Collected data:
▬▬▬▬▬▬▬▬▬▬
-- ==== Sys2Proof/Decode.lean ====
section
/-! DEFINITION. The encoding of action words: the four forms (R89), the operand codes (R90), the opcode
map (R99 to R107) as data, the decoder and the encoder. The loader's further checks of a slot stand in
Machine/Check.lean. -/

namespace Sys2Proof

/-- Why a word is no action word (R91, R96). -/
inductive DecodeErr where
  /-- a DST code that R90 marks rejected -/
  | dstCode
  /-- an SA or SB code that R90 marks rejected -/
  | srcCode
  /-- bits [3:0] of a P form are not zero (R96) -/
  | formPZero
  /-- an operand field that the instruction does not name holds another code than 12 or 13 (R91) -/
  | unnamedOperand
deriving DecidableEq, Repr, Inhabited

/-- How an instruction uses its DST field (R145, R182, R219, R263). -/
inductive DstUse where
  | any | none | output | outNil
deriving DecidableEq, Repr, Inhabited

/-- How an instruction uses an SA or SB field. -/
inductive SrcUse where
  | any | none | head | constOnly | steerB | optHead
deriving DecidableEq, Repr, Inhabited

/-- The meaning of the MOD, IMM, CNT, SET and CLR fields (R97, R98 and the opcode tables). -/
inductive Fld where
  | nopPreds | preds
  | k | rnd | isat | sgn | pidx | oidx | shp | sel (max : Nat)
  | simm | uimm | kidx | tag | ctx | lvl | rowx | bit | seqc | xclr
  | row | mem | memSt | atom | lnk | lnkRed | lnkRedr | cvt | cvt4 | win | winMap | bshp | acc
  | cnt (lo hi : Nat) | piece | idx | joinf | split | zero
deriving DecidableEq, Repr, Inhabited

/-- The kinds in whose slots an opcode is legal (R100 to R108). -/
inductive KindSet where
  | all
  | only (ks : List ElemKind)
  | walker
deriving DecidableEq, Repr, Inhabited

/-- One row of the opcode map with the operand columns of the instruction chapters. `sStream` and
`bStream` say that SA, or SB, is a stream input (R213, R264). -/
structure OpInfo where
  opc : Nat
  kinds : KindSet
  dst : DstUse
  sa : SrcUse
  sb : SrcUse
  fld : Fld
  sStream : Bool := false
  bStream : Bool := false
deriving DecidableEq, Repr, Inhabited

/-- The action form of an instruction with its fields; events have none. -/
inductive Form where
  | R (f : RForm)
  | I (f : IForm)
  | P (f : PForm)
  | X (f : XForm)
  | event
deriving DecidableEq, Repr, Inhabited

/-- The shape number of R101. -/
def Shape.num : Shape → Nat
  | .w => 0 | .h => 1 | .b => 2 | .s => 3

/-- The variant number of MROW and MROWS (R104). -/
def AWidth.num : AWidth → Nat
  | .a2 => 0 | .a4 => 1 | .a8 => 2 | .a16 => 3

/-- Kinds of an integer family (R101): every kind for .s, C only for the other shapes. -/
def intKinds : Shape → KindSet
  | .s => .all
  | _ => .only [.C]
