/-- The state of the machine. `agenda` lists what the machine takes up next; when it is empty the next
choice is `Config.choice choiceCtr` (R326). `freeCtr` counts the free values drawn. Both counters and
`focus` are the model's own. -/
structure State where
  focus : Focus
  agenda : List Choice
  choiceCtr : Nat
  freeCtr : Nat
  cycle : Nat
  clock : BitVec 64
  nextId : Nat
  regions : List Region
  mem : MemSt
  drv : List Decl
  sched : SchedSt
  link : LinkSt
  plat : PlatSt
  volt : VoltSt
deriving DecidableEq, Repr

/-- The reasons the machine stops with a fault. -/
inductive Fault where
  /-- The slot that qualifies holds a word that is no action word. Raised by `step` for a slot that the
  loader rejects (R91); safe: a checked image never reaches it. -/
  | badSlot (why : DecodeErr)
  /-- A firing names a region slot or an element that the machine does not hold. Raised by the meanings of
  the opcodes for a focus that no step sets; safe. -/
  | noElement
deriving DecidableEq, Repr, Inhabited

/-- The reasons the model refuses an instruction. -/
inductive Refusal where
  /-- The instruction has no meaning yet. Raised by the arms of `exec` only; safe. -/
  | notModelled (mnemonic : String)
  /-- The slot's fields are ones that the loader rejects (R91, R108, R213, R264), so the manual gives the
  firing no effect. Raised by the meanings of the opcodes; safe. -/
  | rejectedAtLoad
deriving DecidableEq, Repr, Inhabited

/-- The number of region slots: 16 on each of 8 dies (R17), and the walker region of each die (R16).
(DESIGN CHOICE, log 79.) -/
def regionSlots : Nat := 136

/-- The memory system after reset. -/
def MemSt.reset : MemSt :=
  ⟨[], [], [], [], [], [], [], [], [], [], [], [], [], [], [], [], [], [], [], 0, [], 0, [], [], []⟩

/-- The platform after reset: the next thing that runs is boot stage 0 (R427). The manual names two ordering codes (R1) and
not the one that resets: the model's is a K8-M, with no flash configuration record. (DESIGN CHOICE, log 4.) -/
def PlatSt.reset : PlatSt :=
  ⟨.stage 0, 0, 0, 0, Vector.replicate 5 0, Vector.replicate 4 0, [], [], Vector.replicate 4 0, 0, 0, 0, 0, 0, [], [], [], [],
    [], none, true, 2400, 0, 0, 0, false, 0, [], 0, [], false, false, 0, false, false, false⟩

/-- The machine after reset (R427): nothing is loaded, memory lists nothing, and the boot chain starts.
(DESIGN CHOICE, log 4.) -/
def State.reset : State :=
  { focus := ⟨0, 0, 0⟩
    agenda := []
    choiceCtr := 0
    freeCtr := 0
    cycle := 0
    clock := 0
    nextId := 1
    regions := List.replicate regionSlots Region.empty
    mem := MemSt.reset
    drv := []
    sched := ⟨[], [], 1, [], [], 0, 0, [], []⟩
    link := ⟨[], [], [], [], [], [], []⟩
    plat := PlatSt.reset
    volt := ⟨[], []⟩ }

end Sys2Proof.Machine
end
▬▬▬▬▬▬▬▬▬▬
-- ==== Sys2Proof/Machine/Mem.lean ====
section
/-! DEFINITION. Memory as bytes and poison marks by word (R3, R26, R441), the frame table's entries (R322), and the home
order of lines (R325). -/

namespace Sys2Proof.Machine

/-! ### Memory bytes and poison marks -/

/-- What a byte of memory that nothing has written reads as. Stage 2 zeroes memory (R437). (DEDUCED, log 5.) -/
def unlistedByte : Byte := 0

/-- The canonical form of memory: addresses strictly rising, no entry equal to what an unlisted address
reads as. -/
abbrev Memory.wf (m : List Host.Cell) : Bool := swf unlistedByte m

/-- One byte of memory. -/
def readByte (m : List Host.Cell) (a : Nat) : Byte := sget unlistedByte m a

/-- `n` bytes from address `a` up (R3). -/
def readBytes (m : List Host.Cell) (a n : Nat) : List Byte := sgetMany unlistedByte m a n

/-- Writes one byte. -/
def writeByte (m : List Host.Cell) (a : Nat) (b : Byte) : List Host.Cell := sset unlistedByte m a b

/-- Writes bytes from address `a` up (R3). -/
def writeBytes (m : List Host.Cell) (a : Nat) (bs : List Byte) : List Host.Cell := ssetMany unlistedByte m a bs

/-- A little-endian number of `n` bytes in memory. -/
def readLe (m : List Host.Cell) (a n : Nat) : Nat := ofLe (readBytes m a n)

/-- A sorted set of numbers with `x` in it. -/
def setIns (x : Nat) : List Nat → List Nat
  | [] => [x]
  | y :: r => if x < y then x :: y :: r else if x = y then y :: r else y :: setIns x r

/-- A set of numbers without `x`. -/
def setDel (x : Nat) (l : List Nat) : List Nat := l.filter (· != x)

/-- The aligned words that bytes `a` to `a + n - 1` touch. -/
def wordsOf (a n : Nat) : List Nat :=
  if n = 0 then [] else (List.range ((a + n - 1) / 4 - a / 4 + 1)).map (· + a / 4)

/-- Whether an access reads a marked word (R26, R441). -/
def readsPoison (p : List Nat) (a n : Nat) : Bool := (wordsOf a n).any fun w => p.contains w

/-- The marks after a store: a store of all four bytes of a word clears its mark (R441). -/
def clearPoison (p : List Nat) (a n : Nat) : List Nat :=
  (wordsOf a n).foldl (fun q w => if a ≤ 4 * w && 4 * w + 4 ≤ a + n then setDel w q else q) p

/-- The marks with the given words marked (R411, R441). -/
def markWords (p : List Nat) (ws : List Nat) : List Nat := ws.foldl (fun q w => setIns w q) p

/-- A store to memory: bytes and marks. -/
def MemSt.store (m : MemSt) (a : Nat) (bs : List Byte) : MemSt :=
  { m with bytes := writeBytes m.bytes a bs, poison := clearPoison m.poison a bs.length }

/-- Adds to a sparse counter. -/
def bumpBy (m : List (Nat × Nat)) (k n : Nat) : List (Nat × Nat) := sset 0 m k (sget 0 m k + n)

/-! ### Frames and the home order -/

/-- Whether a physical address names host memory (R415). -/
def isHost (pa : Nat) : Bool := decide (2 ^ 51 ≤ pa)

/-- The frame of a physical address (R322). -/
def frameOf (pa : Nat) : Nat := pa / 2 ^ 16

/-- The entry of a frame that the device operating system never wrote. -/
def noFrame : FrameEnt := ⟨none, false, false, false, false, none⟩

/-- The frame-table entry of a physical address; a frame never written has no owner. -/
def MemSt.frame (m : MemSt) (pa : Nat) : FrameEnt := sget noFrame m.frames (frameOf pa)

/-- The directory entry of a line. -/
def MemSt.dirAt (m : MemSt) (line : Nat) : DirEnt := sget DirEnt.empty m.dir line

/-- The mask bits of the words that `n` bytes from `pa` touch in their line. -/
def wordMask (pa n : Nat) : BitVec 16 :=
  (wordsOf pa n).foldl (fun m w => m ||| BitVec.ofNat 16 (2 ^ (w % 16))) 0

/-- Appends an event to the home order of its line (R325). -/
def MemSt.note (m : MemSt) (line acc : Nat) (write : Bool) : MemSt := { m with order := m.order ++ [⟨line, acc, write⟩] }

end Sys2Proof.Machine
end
▬▬▬▬▬▬▬▬▬▬
→ **TASK TO COMPLETE**
Print again the lines of the entries above that fall between the line holding "def intKinds : Shape → KindSet" and the line holding "empty the next", inclusive, exactly as they stand.

→ **TASK RESPONSE**
def intKinds : Shape → KindSet
  | .s => .all
  | _ => .only [.C]
/-- The state of the machine. `agenda` lists what the machine takes up next; when it is empty the next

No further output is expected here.